TASK PROMPT
In the listing below, find the line with "unfold decodeWords" and the line with "def plainOp (op". Repeat those two lines and all lines between them exactly.

------ GIVEN DATA ------

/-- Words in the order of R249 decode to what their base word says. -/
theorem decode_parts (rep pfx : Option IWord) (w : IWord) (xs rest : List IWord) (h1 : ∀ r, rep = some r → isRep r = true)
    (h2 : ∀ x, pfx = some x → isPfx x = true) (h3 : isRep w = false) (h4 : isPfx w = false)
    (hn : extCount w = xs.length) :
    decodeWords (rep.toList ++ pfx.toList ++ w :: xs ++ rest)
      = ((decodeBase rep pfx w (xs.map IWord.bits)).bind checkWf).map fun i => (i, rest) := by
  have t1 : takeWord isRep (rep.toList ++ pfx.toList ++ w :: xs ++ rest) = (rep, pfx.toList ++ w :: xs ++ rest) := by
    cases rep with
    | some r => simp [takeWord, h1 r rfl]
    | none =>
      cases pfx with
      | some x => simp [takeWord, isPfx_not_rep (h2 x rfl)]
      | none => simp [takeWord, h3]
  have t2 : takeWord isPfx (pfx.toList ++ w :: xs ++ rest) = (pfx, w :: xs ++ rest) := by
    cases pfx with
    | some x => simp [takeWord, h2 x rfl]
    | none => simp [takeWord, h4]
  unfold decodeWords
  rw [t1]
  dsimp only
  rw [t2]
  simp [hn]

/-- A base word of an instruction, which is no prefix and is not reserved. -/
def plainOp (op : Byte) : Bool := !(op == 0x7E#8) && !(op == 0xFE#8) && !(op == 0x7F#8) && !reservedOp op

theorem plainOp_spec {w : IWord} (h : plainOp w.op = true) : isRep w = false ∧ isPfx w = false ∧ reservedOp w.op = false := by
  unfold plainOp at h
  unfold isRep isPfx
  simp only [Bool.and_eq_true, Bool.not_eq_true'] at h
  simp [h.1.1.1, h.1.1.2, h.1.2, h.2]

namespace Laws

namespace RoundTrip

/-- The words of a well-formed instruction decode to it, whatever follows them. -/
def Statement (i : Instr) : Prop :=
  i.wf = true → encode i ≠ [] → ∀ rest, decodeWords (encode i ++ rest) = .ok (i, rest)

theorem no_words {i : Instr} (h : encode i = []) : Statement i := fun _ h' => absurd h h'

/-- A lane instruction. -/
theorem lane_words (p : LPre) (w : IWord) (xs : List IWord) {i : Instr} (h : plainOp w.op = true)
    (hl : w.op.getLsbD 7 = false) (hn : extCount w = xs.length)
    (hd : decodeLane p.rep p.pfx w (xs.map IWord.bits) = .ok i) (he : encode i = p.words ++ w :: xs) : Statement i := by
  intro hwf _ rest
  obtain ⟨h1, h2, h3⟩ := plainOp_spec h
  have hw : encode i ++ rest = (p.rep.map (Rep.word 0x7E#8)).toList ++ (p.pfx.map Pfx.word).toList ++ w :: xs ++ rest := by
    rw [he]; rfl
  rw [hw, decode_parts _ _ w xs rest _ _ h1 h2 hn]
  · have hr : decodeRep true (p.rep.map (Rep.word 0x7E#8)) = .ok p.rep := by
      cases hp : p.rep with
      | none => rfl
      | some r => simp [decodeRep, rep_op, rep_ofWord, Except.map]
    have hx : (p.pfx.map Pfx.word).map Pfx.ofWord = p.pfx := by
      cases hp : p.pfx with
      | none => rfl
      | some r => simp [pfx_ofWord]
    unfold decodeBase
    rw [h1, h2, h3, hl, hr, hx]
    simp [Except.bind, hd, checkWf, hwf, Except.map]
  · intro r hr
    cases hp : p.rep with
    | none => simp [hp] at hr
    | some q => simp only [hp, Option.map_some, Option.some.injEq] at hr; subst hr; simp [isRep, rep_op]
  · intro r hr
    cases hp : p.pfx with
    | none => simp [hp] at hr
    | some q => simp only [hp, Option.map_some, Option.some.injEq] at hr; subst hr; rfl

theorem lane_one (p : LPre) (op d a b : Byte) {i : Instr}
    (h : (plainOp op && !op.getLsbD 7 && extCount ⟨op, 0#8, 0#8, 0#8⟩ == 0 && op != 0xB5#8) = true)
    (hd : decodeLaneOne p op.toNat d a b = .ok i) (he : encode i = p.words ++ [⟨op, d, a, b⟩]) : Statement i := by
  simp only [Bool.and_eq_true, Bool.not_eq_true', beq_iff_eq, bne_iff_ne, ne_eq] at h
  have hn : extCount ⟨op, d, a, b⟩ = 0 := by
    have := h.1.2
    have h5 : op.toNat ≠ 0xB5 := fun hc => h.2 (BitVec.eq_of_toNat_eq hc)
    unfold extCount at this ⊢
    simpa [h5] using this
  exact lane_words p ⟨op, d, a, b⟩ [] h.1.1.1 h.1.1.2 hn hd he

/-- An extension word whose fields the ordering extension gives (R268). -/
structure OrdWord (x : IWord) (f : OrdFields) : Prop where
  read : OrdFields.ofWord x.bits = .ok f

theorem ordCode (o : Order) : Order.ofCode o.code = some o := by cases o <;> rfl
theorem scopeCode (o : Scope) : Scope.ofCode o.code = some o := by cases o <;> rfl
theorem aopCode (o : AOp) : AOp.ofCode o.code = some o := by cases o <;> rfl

------

TASK ANSWER
  unfold decodeWords
  rw [t1]
  dsimp only
  rw [t2]
  simp [hn]

/-- A base word of an instruction, which is no prefix and is not reserved. -/
def plainOp (op : Byte) : Bool := !(op == 0x7E#8) && !(op == 0xFE#8) && !(op == 0x7F#8) && !reservedOp op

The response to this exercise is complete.